##### Dataset records
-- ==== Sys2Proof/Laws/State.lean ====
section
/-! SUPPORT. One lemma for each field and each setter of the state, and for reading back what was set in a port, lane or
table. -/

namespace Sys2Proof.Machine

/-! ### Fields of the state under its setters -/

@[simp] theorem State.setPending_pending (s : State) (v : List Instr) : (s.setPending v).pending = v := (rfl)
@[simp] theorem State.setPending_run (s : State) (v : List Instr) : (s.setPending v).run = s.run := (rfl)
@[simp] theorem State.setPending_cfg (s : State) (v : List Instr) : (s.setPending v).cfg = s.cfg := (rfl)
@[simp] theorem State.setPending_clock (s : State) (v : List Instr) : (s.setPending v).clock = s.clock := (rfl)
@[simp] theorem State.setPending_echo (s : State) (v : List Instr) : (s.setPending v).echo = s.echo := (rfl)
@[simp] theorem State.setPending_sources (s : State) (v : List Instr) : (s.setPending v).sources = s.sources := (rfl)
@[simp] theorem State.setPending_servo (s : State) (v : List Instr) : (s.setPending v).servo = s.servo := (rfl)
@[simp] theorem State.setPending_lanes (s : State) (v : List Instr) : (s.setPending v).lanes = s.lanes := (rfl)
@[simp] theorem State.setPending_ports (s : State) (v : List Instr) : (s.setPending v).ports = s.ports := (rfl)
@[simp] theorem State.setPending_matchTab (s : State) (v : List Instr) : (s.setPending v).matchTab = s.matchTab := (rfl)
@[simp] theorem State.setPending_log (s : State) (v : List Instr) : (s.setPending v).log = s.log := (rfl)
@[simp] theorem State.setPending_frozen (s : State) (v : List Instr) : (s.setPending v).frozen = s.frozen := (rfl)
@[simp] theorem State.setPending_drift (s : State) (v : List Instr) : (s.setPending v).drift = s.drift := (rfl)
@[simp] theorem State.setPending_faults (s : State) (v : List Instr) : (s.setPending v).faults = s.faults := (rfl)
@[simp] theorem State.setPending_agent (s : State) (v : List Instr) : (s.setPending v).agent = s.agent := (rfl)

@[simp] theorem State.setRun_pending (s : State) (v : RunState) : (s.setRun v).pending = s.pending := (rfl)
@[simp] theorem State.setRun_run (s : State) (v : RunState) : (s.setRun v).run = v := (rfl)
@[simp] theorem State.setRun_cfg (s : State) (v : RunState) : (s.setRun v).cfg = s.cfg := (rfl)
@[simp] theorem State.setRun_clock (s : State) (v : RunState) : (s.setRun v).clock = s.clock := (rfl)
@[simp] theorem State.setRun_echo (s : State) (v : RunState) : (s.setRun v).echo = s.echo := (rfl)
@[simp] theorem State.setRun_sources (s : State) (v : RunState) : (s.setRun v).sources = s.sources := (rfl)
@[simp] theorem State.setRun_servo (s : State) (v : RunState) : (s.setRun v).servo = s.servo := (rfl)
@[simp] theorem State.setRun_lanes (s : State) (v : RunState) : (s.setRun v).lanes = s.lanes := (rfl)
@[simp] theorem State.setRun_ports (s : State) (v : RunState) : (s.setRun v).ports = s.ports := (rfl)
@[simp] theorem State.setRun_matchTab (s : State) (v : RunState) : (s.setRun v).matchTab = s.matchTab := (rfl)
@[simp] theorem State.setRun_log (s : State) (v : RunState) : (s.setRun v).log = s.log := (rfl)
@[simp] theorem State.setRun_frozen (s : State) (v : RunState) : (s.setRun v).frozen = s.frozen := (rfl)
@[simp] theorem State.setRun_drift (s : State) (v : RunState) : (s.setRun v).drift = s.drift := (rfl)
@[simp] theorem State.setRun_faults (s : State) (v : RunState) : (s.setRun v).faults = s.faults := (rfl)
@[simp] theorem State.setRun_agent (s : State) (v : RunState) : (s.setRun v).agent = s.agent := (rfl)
##########
The required answer is the exact run of lines above starting at the line with "(s.setRun v).frozen = s.frozen := (rfl)" and ending at the line with "(s.setRun v).drift = s.drift := (rfl)", with both ends present.

@[simp] theorem State.setRun_frozen (s : State) (v : RunState) : (s.setRun v).frozen = s.frozen := (rfl)
@[simp] theorem State.setRun_drift (s : State) (v : RunState) : (s.setRun v).drift = s.drift := (rfl)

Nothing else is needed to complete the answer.